COPPA 2.0 moves forward, and Congress flirts with an ID checkpoint

I was sitting under the fluorescent hum of a public library, the kind with carpet that has seen three decades of civic disappointment, when the phones started lighting up about kids online. Again. The subject arrives like a familiar manila folder at a midnight committee hearing: good intentions, bad incentives, and a stubborn urge to solve a digital problem with paperwork that looks suspiciously like surveillance.

This week in Washington offered a clean contrast: one real privacy upgrade, and one temptation to build an ID turnstile, one child at a time.

Senate: COPPA 2.0 advances child and teen privacy

On March 5, the Senate cleared COPPA 2.0 by unanimous consent, according to Sen. Ed Markey’s office. It aims to update the 1998 children’s privacy law for a world where data extraction is not a side hustle. It is the business model.

The details matter. COPPA 2.0 defines a teen as age 13 up to under 17. It pushes basic privacy hygiene: limits on retaining kids’ and teens’ data longer than necessary, stronger security practices, and a more meaningful ability to review, correct, and delete personal information. It also requires notice if a child’s or teen’s personal information is stored or transferred outside the United States.

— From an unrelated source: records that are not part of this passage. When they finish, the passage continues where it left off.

/-- Block bytes from address 0 up. -/
def blkOf (l : List Byte) : Memory := (l.zipIdx).foldl (fun m c => m.write c.2 c.1) []

/-- The reset state with these block bytes. -/
def withBlk (l : List Byte) : State := { State.reset with blk := blkOf l }

/-- The reset state with these block bytes and this cursor. -/
def atCur (l : List Byte) (cur : Byte) : State := { withBlk l with cur := cur }

/-- The reset state with these pixels. -/
def withPix (f : Nat → Pixel) : State := State.reset.setTile f

/-- The first `n` block bytes. -/
def bytes (s : State) (n : Nat) : List Byte := (List.range n).map s.blk.read

/-- The red words of the first eight pixels. -/
def reds (s : State) : List Word := (s.tile.take 8).map (·.r)

/-- The alpha words of the first eight pixels. -/
def alphas (s : State) : List Word := (s.tile.take 8).map (·.a)

/-- The binary32 words of 1, -1, 1/2 and of k/7 and k/5, by hand. -/
def one : Word := 0x3F800000#32
def half : Word := 0x3F000000#32
def sevenths : List Word := [0x00000000#32, 0x3E124925#32, 0x3E924925#32, 0x3EDB6DB7#32, 0x3F124925#32, 0x3F36DB6E#32, 0x3F5B6DB7#32]

/-- A solid tile. -/
def solid (r g b a : Word) : State := withPix fun _ => ⟨r, g, b, a⟩

/-! ### Well-formedness: an ill-formed command for each check -/

theorem test_wf_refuses_getbits_16 : (Instr.getbits 16).wf = false := by decide
theorem test_wf_refuses_setbits_16 : (Instr.setbits 16 0#8).wf = false := by decide
theorem test_wf_accepts_getbits_15 : (Instr.getbits 15).wf = true := by decide

/-! ### Decoding: a word for every command, bit by bit from R90 and R94 (fields 31:27, CK, DA, DR, VAL, zero, N, OPC) -/

theorem test_decode_getbit : decode 0b00000_0_0_0_00000000_0000_0000_00000001#32 = some (.getbit) := by decide
theorem test_decode_getbits : decode 0b00000_0_0_0_00000000_0000_1000_00000010#32 = some (.getbits 8) := by decide
theorem test_decode_setbit : decode 0b00000_0_0_0_00000001_0000_0000_00000011#32 = some (.setbit true) := by decide
theorem test_decode_setbits : decode 0b00000_0_0_0_00110101_0000_0100_00000100#32 = some (.setbits 4 0x35#8) := by decide
theorem test_decode_decBc1 : decode 0b00000_0_0_0_00000000_0000_0000_00010001#32 = some (.decBc1) := by decide
theorem test_decode_decBc2 : decode 0b00000_0_0_0_00000000_0000_0000_00010010#32 = some (.decBc2) := by decide
theorem test_decode_decBc3 : decode 0b00000_0_0_0_00000000_0000_0000_00010011#32 = some (.decBc3) := by decide
theorem test_decode_decBc4u : decode 0b00000_0_0_0_00000000_0000_0000_00010100#32 = some (.decBc4u) := by decide
theorem test_decode_decBc4s : decode 0b00000_0_0_0_00000000_0000_0000_00010101#32 = some (.decBc4s) := by decide
theorem test_decode_decBc5u : decode 0b00000_0_0_0_00000000_0000_0000_00010110#32 = some (.decBc5u) := by decide
theorem test_decode_decBc5s : decode 0b00000_0_0_0_00000000_0000_0000_00010111#32 = some (.decBc5s) := by decide
theorem test_decode_decBc6hu : decode 0b00000_0_0_0_00000000_0000_0000_00011000#32 = some (.decBc6hu) := by decide
theorem test_decode_decBc6hs : decode 0b00000_0_0_0_00000000_0000_0000_00011001#32 = some (.decBc6hs) := by decide
theorem test_decode_decBc7 : decode 0b00000_0_0_0_00000000_0000_0000_00011010#32 = some (.decBc7) := by decide
theorem test_decode_encBc1 : decode 0b00000_1_0_0_00000000_0000_0000_00100001#32 = some (.encBc1 false true) := by decide
theorem test_decode_encBc2 : decode 0b00000_0_0_1_00000000_0000_0000_00100010#32 = some (.encBc2 true false) := by decide
theorem test_decode_encBc3 : decode 0b00000_0_1_0_00000000_0000_0000_00100011#32 = some (.encBc3 false true) := by decide
theorem test_decode_encBc4u : decode 0b00000_0_0_0_00000000_0000_0000_00100100#32 = some (.encBc4u) := by decide
theorem test_decode_encBc4s : decode 0b00000_0_0_0_00000000_0000_0000_00100101#32 = some (.encBc4s) := by decide
theorem test_decode_encBc5u : decode 0b00000_0_0_0_00000000_0000_0000_00100110#32 = some (.encBc5u) := by decide
theorem test_decode_encBc5s : decode 0b00000_0_0_0_00000000_0000_0000_00100111#32 = some (.encBc5s) := by decide
theorem test_decode_encBc6hu : decode 0b00000_0_0_0_00000000_0000_0000_00101000#32 = some (.encBc6hu) := by decide
theorem test_decode_encBc6hs : decode 0b00000_0_0_0_00000000_0000_0000_00101001#32 = some (.encBc6hs) := by decide
theorem test_decode_encBc7 : decode 0b00000_0_0_0_00000000_0000_0000_00101010#32 = some (.encBc7) := by decide
theorem test_decode_rejects_near_misses :
    [0x00000000#32, 0x00000005#32, 0x00000010#32, 0x0000001B#32, 0x00000020#32, 0x0000002B#32, 0x00000121#32, 0x02000021#32,
      0x00020003#32, 0x80000011#32, 0x04000022#32, 0x00001002#32].map decode = List.replicate 12 none := by decide
theorem test_decode_n_15 : decode 0x00FF0F04#32 = some (.setbits 15 0xFF#8) := by decide
theorem test_table_word_short : decodeTableWord 16 0x0802 = some (.getbits 8) := by decide
theorem test_table_word_above_bit_31 : decodeTableWord 40 0x0100000001 = none := by decide
theorem test_rows_are_the_table : opRows.map (fun row => (row.code, row.mask)) = opcodeTable.map (fun row => (row.1, row.2.1)) := by decide
theorem test_fetch_word_runs :
    (next? (step (State.reset.withFetchWord 32 0x00FF0804))).map (fun t => (t.blk.read 0, t.cur, t.queue))
      = some (0xFF#8, 8#8, []) := by decide

/-! ### BitCursor (95_test_vectors.md section 2.1) -/

theorem test_getbit_V_BIT_1 : (after .getbit (atCur [0xA5#8, 0x3C#8] 0#8)).res = 1#8 := by decide
theorem test_getbits_V_BIT_4 :
    let t := after (.getbits 8) (atCur [0xA5#8, 0x3C#8] 4#8)
    (t.res, t.cur) = (0xCA#8, 12#8) := by decide
theorem test_getbits_V_BIT_14 :
    let t := after (.getbits 4) (atCur [0xA5#8, 0x3C#8] 125#8)
    (t.status, t.fcause, t.finfo, t.cur) = (1#8, 1#8, 0x00000402#32, 125#8) := by decide
theorem test_setbit_V_BIT_11 : bytes (after (.setbit false) (atCur [0xFF#8] 3#8)) 2 = [0xF7#8, 0#8] := by decide
theorem test_setbits_V_BIT_12 :
    let t := after (.setbits 4 0x35#8) (atCur [0x00#8, 0xFF#8] 6#8)
    (bytes t 2, t.cur) = ([0x40#8, 0xFD#8], 10#8) := by decide
theorem test_setbits_V_BIT_17 :
    let t := after (.setbits 12 0#8) (atCur [] 125#8)
    (t.fcause, t.finfo) = (2#8, 0x00000C04#32) := by decide

/-! ### BC1, BC2, BC3 decode (section 2.2) -/

theorem test_decBc1_V_BC1_D3 :
    ((after .decBc1 (withBlk [0x00#8, 0xF8#8, 0x1F#8, 0x00#8, 0xE4#8, 0xE4#8, 0xE4#8, 0xE4#8])).tile.drop 12)
      = [⟨one, 0#32, 0#32, one⟩, ⟨0#32, 0#32, one, one⟩, ⟨0x3F2AAAAB#32, 0#32, 0x3EAAAAAB#32, one⟩,
          ⟨0x3EAAAAAB#32, 0#32, 0x3F2AAAAB#32, one⟩] := by decide +kernel
theorem test_decBc1_V_BC1_D4 :
    ((after .decBc1 (withBlk [0x1F#8, 0x00#8, 0x00#8, 0xF8#8, 0xE4#8, 0xE4#8, 0xE4#8, 0xE4#8])).tile.drop 12)
      = [⟨0#32, 0#32, one, one⟩, ⟨one, 0#32, 0#32, one⟩, ⟨half, 0#32, half, one⟩, zeroPixel] := by decide +kernel
theorem test_decBc2_V_BC2_D2 :
    let t := after .decBc2 (withBlk (List.replicate 8 0xFF#8 ++ [0x1F#8, 0x00#8, 0x00#8, 0xF8#8] ++ List.replicate 4 0xFF#8))
    t.pix[7] = ⟨0x3F2AAAAB#32, 0#32, 0x3EAAAAAB#32, one⟩ := by decide +kernel
theorem test_decBc2_V_BC2_D1 :
    let t := after .decBc2 (withBlk [0x10#8, 0x32#8, 0x54#8, 0x76#8, 0x98#8, 0xBA#8, 0xDC#8, 0xFE#8, 0x00#8, 0xF8#8, 0x1F#8])
    (t.pix[0].a, t.pix[1].a, t.pix[15].a) = (0#32, 0x3D888889#32, one) := by decide +kernel
theorem test_decBc3_V_BC3_D1 :
    let t := after .decBc3 (withBlk [0xFF#8, 0x00#8, 0x88#8, 0xC6#8, 0xFA#8, 0x88#8, 0xC6#8, 0xFA#8, 0x00#8, 0xF8#8, 0x1F#8])
    alphas t = [one] ++ (sevenths.take 1) ++ (sevenths.drop 1).reverse := by decide +kernel

/-! ### BC4, BC5 decode (section 2.4) -/

theorem test_decBc4u_V_BC4_D2 :
    reds (after .decBc4u (withBlk [0x00#8, 0xFF#8, 0x88#8, 0xC6#8, 0xFA#8, 0x88#8, 0xC6#8, 0xFA#8]))
      = [0#32, one, 0x3E4CCCCD#32, 0x3ECCCCCD#32, 0x3F19999A#32, 0x3F4CCCCD#32, 0#32, one] := by decide +kernel
theorem test_decBc4s_V_BC4_D5 :
    reds (after .decBc4s (withBlk [0x81#8, 0x80#8, 0x88#8, 0xC6#8, 0xFA#8, 0x88#8, 0xC6#8, 0xFA#8]))
      = List.replicate 8 0xBF800000#32 := by decide +kernel
theorem test_decBc4s_V_BC4_D3 :
    reds (after .decBc4s (withBlk [0x7F#8, 0x81#8, 0x88#8, 0xC6#8, 0xFA#8, 0x88#8, 0xC6#8, 0xFA#8]))
      = [one, 0xBF800000#32, 0x3F36DB6E#32, 0x3EDB6DB7#32, 0x3E124925#32, 0xBE124925#32, 0xBEDB6DB7#32, 0xBF36DB6E#32] := by
  decide +kernel
theorem test_decBc5u_V_BC5_D1 :
    let t := after .decBc5u (withBlk [0xFF#8, 0x00#8, 0x88#8, 0xC6#8, 0xFA#8, 0x88#8, 0xC6#8, 0xFA#8,
      0x00#8, 0xFF#8, 0x88#8, 0xC6#8, 0xFA#8, 0x88#8, 0xC6#8, 0xFA#8])
    (t.pix[1], t.pix[10]) = (⟨0#32, one, 0#32, one⟩, ⟨0x3F5B6DB7#32, 0x3E4CCCCD#32, 0#32, one⟩) := by decide +kernel
theorem test_decBc5s_two_blocks :
    let t := after .decBc5s (withBlk [0x7F#8, 0x81#8, 0x88#8, 0xC6#8, 0xFA#8, 0x88#8, 0xC6#8, 0xFA#8,
      0x81#8, 0x7F#8, 0x88#8, 0xC6#8, 0xFA#8, 0x88#8, 0xC6#8, 0xFA#8])
    t.pix[14] = ⟨0xBEDB6DB7#32, 0xBF800000#32, 0#32, one⟩ := by decide +kernel

/-! ### BC6H decode (section 2.5) -/

/-- The block of V-BC6-D1. -/
def bc6D1 : State :=
  withBlk [0x03#8, 0x00#8, 0x00#8, 0x00#8, 0xF8#8, 0x1F#8, 0xC0#8, 0x00#8, 0x10#8, 0x32#8, 0x54#8, 0x76#8, 0x98#8, 0xBA#8,
    0xDC#8, 0xFE#8]

/-- The block of V-BC6-D4: mode 14 with an endpoint component -2^15. -/
def bc6D4 : State := withBlk [0x0F#8, 0x00#8, 0x00#8, 0xFE#8, 0x87#8, 0x00#8, 0x00#8, 0xF0#8, 0x01#8]

theorem test_decBc6hu_V_BC6_D1 :
    let t := after .decBc6hu bc6D1
    (t.pix[1].r, t.pix[15].r, t.pix[15].a, t.status) = (0x38F80000#32, 0x477FE000#32, one, 0#8) := by decide +kernel
theorem test_decBc6hu_V_BC6_D3 :
    let t := after .decBc6hu (withBlk [0x13#8])
    (t.status, t.diagcode, t.diagcnt, t.pix[9]) = (2#8, 1#8, 1#32, ⟨0#32, 0#32, 0#32, one⟩) := by decide +kernel
theorem test_decBc6hs_V_BC6_D1 :
    let M := mode11
    ((pixelInt6H M bc6D1.block true 2 .r), (pixelInt6H M bc6D1.block true 2 .g), (pixelInt6H M bc6D1.block true 2 .b))
      = (-0x000C, -0x1170, 0x000D) := by decide +kernel
theorem test_decBc6hs_V_BC6_D4 :
    let t := after .decBc6hs bc6D4
    (t.pix[3].r, t.pix[3].g, t.pix[3].b, t.status) = (0xFF800000#32, 0#32, 0x477FE000#32, 0#8) := by decide +kernel
theorem test_bc6_layouts_R383 :
    modes6H.all (fun M =>
      M.layout.map (fun run => run.hi + 1 - run.lo) |>.sum |> (· == headerBits6H M)) = true := by decide +kernel
theorem test_bc6_mode11_is_in_the_table : mode6H 0x03 = some mode11 := by decide
theorem test_bc6_fixups_in_region_1 : (List.range 64).all (fun sh => region2 sh (fixup2 sh) == 1) = true := by decide +kernel

/-! ### BC7 decode (section 2.7) -/

/-- The 8-bit colours of two pixels. -/
def ldrs (l : List Byte) (i j : Nat) : LdrColor × LdrColor := (bc7Ldr (withBlk l).block i, bc7Ldr (withBlk l).block j)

And then there is the sentence worth printing in neon: the bill says it should not be construed to require operators to collect age data they do not already collect, and it should not require age gating or age verification functionality. For once, Congress is admitting you do not fix a privacy leak by demanding more personal information.

House: kids online package, plus app store age verification

Now step into the House Energy and Commerce Committee markup, where the word “kid” can be used like a skeleton key. As Roll Call reported March 6, the committee advanced a broader kids online package after partisan fights over issues including preemption of state laws and what counts as knowing a child is on a platform. In the same orbit, a bill requiring age verification in app stores and parental consent for minors to download apps advanced 26 to 23. The KIDS Act package advanced 28 to 24.

Axios, reporting March 5, captured the dispute: Democrats warning about preemption and House Republicans pushing forward anyway, with guardrails for AI chatbots folded into the package. Everyone says they are protecting kids. Everyone says the other side is helping Big Tech. Washington is a town where even the finger-wagging has a lobbyist.

The Orwell check

Listen to the euphemism machine around age verification: “age assurance,” “age appropriate design,” “parental consent.” It sounds like a seatbelt. But the mechanism often looks like a checkpoint, and checkpoints have a habit of expanding. Temporary powers, permanent infrastructure.

Age verification is not just a policy. It is a data system: IDs, biometrics, third-party verification logs, and the metadata that tags along. Once the pipe exists, it gets repurposed.

The Paine test and the liberty ledger

Run the Paine test. Does app store age verification expand liberty or concentrate power? It concentrates, shifting the internet from open-by-default to permissioned-by-default, with lawful speech and lawful tools mediated by identity checks.

Put it on the liberty ledger. Gains: stronger rights and clearer limits on data harvesting from kids and teens. Losses: adults get logged to prove they are adults; teens who need privacy from unsafe homes get shoved into parental-consent chokepoints; people without easy access to IDs get nudged out; and new databases have a way of leaking at the worst possible moment.

Guardrails: protect minors without building a registry

• Follow COPPA 2.0’s logic: regulate data practices, not identity.
• If any age-related signal is required, make it privacy-preserving: minimal data, strict purpose limits, short retention, real penalties for misuse.
• Do not preempt stronger state protections unless the federal standard is actually strong.
• Enforcement matters: give regulators the tools and resources to penalize companies that profit from tracking kids.

Sunlight and oversight still do the heavy lifting. If lawmakers want to redesign online life, keep hearings public, audit the technical assumptions, measure the privacy impacts, and let courts swat down any “for the children” shortcut that tramples adult speech and due process. If the goal is protecting kids, why are so many proposals built around collecting more information from everyone?